Saved entries
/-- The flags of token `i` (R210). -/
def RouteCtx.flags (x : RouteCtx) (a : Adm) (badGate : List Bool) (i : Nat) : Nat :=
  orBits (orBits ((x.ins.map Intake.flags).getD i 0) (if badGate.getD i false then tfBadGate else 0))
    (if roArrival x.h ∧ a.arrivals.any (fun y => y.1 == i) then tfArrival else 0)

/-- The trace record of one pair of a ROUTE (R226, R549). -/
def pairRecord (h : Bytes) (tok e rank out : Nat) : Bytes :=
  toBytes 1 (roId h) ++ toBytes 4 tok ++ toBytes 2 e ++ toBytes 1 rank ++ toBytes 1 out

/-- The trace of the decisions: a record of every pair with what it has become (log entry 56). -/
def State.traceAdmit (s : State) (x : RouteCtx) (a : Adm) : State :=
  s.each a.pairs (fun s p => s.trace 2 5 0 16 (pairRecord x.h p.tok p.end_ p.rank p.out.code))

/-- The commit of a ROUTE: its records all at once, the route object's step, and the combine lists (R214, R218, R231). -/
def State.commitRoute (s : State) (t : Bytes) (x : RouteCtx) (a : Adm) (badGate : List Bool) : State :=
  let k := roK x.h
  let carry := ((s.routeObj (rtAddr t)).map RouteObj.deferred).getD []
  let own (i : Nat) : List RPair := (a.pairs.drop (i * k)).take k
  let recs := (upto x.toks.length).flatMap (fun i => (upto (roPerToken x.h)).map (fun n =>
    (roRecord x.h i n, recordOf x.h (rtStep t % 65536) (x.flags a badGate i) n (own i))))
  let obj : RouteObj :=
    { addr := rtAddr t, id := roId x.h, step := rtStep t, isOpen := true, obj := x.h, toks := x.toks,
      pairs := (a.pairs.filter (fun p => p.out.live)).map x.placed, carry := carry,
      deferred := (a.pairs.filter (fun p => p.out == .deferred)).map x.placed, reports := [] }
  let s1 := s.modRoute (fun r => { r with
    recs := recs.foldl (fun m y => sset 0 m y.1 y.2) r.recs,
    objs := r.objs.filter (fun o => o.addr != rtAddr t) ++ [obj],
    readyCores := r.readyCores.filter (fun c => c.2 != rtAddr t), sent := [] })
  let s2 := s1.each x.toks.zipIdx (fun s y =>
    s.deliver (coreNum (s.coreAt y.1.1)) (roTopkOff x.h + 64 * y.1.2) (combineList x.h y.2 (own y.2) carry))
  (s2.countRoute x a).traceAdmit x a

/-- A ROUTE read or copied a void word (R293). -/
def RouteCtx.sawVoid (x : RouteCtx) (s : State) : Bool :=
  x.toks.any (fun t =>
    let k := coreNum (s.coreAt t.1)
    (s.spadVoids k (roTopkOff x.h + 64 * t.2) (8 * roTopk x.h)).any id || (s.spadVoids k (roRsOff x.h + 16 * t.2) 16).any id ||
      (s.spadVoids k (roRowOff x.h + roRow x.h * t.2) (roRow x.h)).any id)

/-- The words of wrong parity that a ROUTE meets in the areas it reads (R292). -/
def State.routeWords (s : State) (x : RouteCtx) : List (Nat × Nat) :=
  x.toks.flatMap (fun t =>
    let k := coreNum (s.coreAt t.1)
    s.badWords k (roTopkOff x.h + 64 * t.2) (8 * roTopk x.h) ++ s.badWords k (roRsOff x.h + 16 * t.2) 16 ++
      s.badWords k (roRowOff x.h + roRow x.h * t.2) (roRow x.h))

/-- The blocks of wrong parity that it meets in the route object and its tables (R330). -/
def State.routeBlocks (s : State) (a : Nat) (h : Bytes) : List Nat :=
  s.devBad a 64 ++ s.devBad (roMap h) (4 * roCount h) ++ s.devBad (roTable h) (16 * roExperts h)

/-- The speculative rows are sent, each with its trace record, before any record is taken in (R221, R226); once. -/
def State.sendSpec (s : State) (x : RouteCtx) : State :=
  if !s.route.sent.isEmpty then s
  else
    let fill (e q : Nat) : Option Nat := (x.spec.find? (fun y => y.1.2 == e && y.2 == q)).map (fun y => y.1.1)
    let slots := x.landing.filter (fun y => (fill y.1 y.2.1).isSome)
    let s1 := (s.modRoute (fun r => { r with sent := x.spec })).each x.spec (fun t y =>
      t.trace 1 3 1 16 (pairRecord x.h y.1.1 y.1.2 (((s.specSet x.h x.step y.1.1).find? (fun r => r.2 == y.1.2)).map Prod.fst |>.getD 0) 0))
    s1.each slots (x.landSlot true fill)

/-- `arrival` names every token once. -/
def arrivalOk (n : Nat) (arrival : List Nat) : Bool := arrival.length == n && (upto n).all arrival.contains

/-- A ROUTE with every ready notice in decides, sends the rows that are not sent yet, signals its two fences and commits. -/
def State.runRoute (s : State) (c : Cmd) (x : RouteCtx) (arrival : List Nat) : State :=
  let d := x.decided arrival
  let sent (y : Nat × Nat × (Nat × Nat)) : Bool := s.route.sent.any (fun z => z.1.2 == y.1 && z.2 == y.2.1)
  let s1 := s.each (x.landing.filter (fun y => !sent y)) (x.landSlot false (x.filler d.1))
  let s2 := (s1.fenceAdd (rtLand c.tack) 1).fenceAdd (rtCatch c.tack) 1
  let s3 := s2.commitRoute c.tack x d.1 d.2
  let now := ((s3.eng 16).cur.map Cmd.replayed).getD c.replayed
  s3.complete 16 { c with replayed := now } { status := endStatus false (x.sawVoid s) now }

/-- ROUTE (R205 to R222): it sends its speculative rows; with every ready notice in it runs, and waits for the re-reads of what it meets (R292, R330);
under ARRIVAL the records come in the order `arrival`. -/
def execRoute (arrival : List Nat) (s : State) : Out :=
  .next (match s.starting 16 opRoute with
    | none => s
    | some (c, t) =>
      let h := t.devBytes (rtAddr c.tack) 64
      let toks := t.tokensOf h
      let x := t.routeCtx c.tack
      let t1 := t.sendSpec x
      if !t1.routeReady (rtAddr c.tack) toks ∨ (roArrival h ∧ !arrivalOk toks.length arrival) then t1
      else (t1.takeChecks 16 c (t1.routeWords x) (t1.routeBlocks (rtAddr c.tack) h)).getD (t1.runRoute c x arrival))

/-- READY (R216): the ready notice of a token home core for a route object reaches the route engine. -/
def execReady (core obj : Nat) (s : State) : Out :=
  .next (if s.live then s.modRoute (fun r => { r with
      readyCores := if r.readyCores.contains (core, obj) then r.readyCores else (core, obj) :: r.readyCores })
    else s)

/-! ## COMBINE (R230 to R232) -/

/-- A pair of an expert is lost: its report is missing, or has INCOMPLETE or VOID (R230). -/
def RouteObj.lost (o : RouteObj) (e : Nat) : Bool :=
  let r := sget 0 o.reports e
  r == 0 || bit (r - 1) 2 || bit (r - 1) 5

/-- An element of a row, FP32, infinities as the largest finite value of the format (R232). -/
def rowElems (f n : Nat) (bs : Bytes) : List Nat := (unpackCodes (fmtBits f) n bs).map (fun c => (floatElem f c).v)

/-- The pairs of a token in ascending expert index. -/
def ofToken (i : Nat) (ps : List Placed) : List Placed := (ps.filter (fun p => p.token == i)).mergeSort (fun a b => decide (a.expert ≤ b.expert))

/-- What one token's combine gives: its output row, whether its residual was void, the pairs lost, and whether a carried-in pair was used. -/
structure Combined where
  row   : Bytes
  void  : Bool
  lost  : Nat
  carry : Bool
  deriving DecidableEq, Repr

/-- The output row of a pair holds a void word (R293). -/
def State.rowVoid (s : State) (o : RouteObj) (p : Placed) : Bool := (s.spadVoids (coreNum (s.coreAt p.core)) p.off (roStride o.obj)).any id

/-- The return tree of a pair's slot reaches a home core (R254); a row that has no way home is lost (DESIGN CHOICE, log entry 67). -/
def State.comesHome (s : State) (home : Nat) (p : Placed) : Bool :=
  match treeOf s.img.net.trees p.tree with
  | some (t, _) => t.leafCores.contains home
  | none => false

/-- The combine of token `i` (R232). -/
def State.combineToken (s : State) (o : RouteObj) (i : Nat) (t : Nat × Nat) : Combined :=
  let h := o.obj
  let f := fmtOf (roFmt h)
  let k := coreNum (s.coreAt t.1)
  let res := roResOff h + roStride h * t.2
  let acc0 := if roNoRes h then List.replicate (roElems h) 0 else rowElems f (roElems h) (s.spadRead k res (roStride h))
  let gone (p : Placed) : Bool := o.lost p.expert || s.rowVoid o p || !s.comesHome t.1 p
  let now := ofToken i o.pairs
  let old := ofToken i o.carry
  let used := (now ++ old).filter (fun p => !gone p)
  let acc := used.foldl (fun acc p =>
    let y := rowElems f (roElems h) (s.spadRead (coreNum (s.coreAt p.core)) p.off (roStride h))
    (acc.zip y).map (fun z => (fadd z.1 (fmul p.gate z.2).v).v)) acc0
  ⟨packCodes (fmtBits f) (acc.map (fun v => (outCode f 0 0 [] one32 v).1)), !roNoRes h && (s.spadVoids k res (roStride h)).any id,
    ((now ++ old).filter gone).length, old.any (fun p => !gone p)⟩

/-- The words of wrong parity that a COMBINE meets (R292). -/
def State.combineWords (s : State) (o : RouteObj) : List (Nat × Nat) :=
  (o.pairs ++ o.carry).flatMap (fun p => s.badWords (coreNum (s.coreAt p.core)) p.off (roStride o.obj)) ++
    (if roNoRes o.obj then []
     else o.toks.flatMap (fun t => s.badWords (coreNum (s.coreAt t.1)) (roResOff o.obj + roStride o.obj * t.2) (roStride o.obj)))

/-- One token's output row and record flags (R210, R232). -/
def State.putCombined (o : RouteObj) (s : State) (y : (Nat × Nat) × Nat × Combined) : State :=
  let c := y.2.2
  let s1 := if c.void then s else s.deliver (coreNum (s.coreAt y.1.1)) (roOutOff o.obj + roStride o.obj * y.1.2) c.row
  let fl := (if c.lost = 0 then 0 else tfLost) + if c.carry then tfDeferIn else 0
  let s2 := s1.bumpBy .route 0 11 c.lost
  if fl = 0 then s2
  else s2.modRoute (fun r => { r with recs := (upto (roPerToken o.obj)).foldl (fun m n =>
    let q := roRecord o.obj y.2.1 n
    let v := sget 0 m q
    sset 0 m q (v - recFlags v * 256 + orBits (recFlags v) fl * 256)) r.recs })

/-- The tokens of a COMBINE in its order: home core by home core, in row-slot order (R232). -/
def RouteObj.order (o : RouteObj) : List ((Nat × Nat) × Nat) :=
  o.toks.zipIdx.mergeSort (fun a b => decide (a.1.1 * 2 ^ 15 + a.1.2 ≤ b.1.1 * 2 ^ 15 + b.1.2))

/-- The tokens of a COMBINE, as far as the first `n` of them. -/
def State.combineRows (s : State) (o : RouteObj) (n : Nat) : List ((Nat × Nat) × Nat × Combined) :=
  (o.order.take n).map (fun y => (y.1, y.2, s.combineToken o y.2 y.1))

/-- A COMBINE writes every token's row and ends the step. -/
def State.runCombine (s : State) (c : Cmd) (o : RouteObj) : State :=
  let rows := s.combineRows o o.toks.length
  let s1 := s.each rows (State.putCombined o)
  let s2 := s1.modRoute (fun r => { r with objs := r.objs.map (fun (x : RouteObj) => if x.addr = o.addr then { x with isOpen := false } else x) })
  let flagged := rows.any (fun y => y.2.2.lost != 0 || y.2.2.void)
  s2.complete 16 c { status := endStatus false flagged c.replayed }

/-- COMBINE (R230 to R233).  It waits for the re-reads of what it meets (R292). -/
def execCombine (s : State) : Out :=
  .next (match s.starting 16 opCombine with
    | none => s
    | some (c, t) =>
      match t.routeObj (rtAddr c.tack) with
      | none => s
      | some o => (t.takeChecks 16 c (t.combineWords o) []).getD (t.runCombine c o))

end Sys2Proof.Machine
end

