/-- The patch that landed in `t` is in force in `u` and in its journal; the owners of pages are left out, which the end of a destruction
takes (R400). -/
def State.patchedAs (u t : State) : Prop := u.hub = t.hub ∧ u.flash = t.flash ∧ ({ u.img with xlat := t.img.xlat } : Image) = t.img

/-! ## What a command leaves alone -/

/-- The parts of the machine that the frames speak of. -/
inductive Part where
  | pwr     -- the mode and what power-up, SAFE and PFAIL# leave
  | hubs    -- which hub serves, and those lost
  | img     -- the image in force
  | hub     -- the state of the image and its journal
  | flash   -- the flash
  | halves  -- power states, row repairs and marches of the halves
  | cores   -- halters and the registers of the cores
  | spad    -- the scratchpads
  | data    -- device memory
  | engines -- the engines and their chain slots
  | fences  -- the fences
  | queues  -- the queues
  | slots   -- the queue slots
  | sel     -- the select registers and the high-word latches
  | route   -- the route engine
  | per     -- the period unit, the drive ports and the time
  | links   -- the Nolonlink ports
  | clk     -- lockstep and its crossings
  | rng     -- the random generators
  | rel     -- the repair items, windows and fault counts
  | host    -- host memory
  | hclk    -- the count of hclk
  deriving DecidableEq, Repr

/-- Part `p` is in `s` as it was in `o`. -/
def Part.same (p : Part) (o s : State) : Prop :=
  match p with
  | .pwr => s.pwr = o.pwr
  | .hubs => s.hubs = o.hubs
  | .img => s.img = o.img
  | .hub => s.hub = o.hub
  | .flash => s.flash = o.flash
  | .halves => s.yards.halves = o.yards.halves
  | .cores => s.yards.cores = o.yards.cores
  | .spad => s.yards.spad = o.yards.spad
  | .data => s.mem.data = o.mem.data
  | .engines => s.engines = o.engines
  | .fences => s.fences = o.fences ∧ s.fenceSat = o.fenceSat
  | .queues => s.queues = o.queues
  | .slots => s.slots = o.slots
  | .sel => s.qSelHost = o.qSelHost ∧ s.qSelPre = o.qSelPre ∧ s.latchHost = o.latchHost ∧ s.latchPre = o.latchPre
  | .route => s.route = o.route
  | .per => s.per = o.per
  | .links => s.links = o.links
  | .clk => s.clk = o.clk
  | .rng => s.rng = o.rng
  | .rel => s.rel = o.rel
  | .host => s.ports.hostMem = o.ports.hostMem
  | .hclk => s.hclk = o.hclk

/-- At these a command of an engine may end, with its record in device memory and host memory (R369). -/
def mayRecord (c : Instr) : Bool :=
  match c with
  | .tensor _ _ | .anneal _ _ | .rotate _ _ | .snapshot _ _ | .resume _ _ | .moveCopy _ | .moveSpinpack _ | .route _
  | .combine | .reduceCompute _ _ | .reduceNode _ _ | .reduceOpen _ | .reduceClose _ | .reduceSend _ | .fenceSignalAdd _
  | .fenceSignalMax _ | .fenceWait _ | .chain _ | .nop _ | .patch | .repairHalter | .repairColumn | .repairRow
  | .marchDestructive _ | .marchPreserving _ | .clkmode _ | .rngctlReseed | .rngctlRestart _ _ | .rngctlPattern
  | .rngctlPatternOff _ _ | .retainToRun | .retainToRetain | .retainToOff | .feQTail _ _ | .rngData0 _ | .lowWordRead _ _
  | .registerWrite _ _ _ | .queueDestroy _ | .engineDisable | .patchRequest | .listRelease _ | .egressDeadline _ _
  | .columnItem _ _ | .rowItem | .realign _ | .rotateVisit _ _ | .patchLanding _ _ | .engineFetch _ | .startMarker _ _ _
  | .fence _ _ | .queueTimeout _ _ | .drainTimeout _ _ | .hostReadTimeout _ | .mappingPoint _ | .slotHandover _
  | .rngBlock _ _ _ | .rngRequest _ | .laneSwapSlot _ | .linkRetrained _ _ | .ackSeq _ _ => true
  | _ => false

Work required:
In the entries above, identify every line with the word "rank". Copy those lines.

Output below:
def pairRecord (h : Bytes) (tok e rank out : Nat) : Bytes :=
  toBytes 1 (roId h) ++ toBytes 4 tok ++ toBytes 2 e ++ toBytes 1 rank ++ toBytes 1 out
  s.each a.pairs (fun s p => s.trace 2 5 0 16 (pairRecord x.h p.tok p.end_ p.rank p.out.code))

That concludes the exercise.